Some retail foreign exchange brokers and trading houses in Asia have been hit by massive losses from Swiss National Bank's (SNB) sudden move to abandon a cap on its currency that led to heavy volatility, with one even being forced to close.
Regulators in New Zealand and Hong Kong said on Friday they were looking into the situation of brokers and banks trading the Swiss franc, following reports of the volatility and losses.
The Swiss currency surged as much as 30% to a high of 0.8500 franc per euro after the SNB suddenly ditched its commitment to cap the franc at 1.20 per euro on Thursday.
The surprise move caused New Zealand foreign exchange dealer Global Brokers NZ Ltd to close due to hefty losses incurred from the volatility.
New Zealand's Financial Market Authority (FMA) said it would "be seeking assurances that the client funds have been protected and segregated" after Global Brokers said it sustained a total loss of operating capital.
BROKER WOES
FXCM Inc, one of the biggest platforms catering to online and retail traders of currencies, said it may be in breach of some regulatory capital requirements after its clients suffered $225 million of losses.
"We are following up with the banks on their practice in this regard including the relevant governing terms and conditions to understand the implication, if any, but we would not comment on the situation of individual banks," the Hong Kong Monetary Authority (HKMA) said in an emailed statement.
Foreign exchange broker OANDA said in a statement it "will pardon our clients' negative account balances associated with this market event" and vowed not to "re-quote or amend" clients' trades on the Swiss currency.
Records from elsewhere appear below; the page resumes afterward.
/-! ### Clocks, droop, rails, AVS and temperatures (R26, R445 to R460, R501 to R503, R594 to R600, R607) -/

/-- Clocks (R445 to R457): a lost PLL is counted and reported, and its domains with a fallback move there; 1 µs later its
outputs are gated, and DSP and FABRIC stop with PLL_SYS; a relock returns it; a chain drop leaves the domain on the source
that shows an edge; gates close after idle cycles, and a forced closure that fails is tried again; a tap out of its limit
fails its PLL. -/
def Obligations.ClocksAct : Prop :=
  ∀ (m : Mast) (p : Nat) (s : State) (c : ClockMast), c = s.clk.get m → c.domains.length = 8 →
    (∀ x, c.plls[p]? = some x →
      (x.locked = true → ∃ u : State, exec (.pllLoss m p false) s = .next (u.report m (pllSource p) (0x70000010 + p)) ∧
        u.pll m p = some { x with locked := false, lostAt := s.now, grace := true } ∧
        (u.ct m).read (0x0388 + p) = satAdd64 ((s.ct m).read (0x0388 + p)) 1 ∧
        (∀ d, (p = 0 ∧ d = 2) ∨ (p = 1 ∧ d = 5) ∨ (p = 2 ∧ d = 6) → atD c.domains d .primary = .primary →
          atD (u.clk.get m).domains d .primary = .fallback) ∧
        (3 ≤ p → ∀ l ∈ (u.lan.get m).lanes, laneRegion l.1 = p - 3 → l.2.st ≠ .up ∧ l.2.st ≠ .bringUp)) ∧
      (x.grace = true → x.lostAt + 25 * Config.xoCycle ≤ s.now → ∃ t, exec (.pllGraceEnd m p) s = .next t ∧
        t = { s with clk := t.clk } ∧ t.pll m p = some { x with grace := false, gated := true } ∧
        (p = 0 → ∀ d, (d = 3 ∨ d = 4) → atD c.domains d .primary = .primary →
          atD (t.clk.get m).domains d .primary = .stopped)) ∧
      (x.locked = false → exec (.pllRelock m p) s = .next (s.setClk m { c with plls := setAt c.plls p ({ x with
        locked := true, grace := false, gated := if p ≥ 3 && !x.failed then false else x.gated } : Pll) })) ∧
      (∀ r, p = 3 + r → r ≤ 3 → x.locked = false → x.failed = false → x.lostAt + 10 * Config.msec ≤ s.now →
        exec (.pllLaneRelockTimeout m r) s = .next ((s.setClk m { c with
          plls := setAt c.plls p ({ x with failed := true } : Pll) }).reportInfo m 0x63 (0x70000013 + r)
          { ReportInfo.plain s.step with late := true, capacity := true }))) ∧
    (∀ d toFallback oldEdge, 2 ≤ d → d ≤ 6 → s.domainRuns m d = true →
      (∀ q x, domainPll d = some q → c.plls[q]? = some x → x.locked = true) →
      (∃ u : State, exec (.derailleurHang m d toFallback true oldEdge) s = .next (u.report m 0x65 (0x70000000 + d)) ∧
        atD (u.clk.get m).domains d .primary = (if toFallback then .fallback else .primary) ∧
        (u.ct m).read (0x0380 + d) = satAdd64 ((s.ct m).read (0x0380 + d)) 1) ∧
      (∃ u : State, exec (.derailleurHang m d toFallback false true) s = .next (u.report m 0x65 (0x70000000 + d)) ∧
        atD (u.clk.get m).domains d .primary = (if toFallback then .primary else .fallback)) ∧
      (∃ (u : State) (site : Nat), exec (.derailleurHang m d toFallback false false) s =
        .next ((u.report m 0x65 (0x70000000 + d)).report m 0x64 site) ∧
        atD (u.clk.get m).domains d .primary = .stopped)) ∧
    (s.md.mode ≠ .vault →
      (1 ≤ (s.md.boot.get m).phase → (s.md.boot.get m).phase ≤ 7 → s.md.mixOn.get m = false → exec (.syncDivEdge m) s =
        .next (s.setClk m { c with dividerResets := c.dividerResets + 1 })) ∧
      ((s.md.boot.get m).phase = 0 ∨ 7 < (s.md.boot.get m).phase ∨ s.md.mixOn.get m = true →
        exec (.syncDivEdge m) s = .next (s.bump m 0x038F 1))) ∧
    (∀ b g, c.gates[b]? = some g →
      (b < 4 → exec (.freewheelClose m b) s = .next s) ∧
      (4 ≤ b → g.forced = none → exec (.freewheelClose m b) s =
        .next (s.setClk m { c with gates := setAt c.gates b { g with open' := false } })) ∧
      (g.forced = none → exec (.forcedClosureTimeout m b) s = .next ((s.setClk m { c with
        gates := setAt c.gates b { open' := true, forced := some { tries := 1, retryAt := s.now + Config.msec } } }).gateTimeout m b false)) ∧
      (∀ f idle, g.forced = some f → f.retryAt ≤ s.now → f.tries < 8 → s.blockWanted m b = true →
        exec (.forcedClosureRetry m b idle) s = .next (s.setClk m { c with gates := setAt c.gates b { g with forced := none } })) ∧
      (∀ f, g.forced = some f → f.retryAt ≤ s.now → f.tries < 8 → s.blockWanted m b = false →
        exec (.forcedClosureRetry m b true) s =
          .next (s.setClk m { c with gates := setAt c.gates b { open' := false, forced := none } }) ∧
        exec (.forcedClosureRetry m b false) s = .next ((s.setClk m { c with
          gates := setAt c.gates b { open' := true, forced := some { tries := f.tries + 1, retryAt := s.now + Config.msec } } }).gateTimeout m b
            (decide (f.tries = 7))))) ∧
    (∀ tap sel value, s.md.mode ≠ .vault → s.tapRuns m tap = true →
      (tap < 14 → (tap = 7 → value.natAbs ≤ 2000) →
        exec (.frequencyMeasurement m tap 0 sel value) s = .next (s.gauge m (0x7400 + tap) value)) ∧
      (tap = 14 → sel < 12 → exec (.frequencyMeasurement m tap 0 sel value) s = .next (s.gauge m (0x7410 + sel) value)) ∧
      (tap = 15 → sel ≤ 232 → exec (.frequencyMeasurement m tap 0 sel value) s = .next (s.gauge m (0x6100 + 4 * sel + 2) value)) ∧
      (∀ against q, 100 < value.natAbs →
        ((2 ≤ tap ∧ tap ≤ 4 ∧ against = 7 ∧ q = 0) ∨ (10 ≤ tap ∧ tap ≤ 13 ∧ against = 7 ∧ q = tap - 7) ∨
          (tap = 5 ∧ against = 8 ∧ q = 1 ∧ atD c.domains 5 .primary = .primary) ∨
          (tap = 6 ∧ against = 9 ∧ q = 2 ∧ atD c.domains 6 .primary = .primary)) →
        exec (.frequencyMeasurement m tap against sel value) s = .next ((s.bump m (0x0390 + q) 1).pllLost m q false)) ∧
      (tap = 7 → 2000 < value.natAbs → exec (.frequencyMeasurement m tap 0 sel value) s =
        .next ((s.gauge m 0x7407 value).report m 0x64 0x70000017)))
"Today's events are sure to trigger broker consolidation, which as an extremely well capitalized broker, interests us greatly," OANDA added.
OANDA's move contrasted to Denmark's Saxo Bank, one of the biggest players in retail foreign exchange trading, which said late on Thursday it would potentially set different rates for its clients' transactions.
Meanwhile, Hong Kong media reported clients of HSBC Holdings were able to buy the Swiss currency at below-market rates for several hours through its online system, making several thousand dollars in profits on the trades.
HSBC said online foreign exchange trading for the Swiss franc "is currently operating normally and we will investigate reports that customers could trade at old rates initially after the cap was lifted."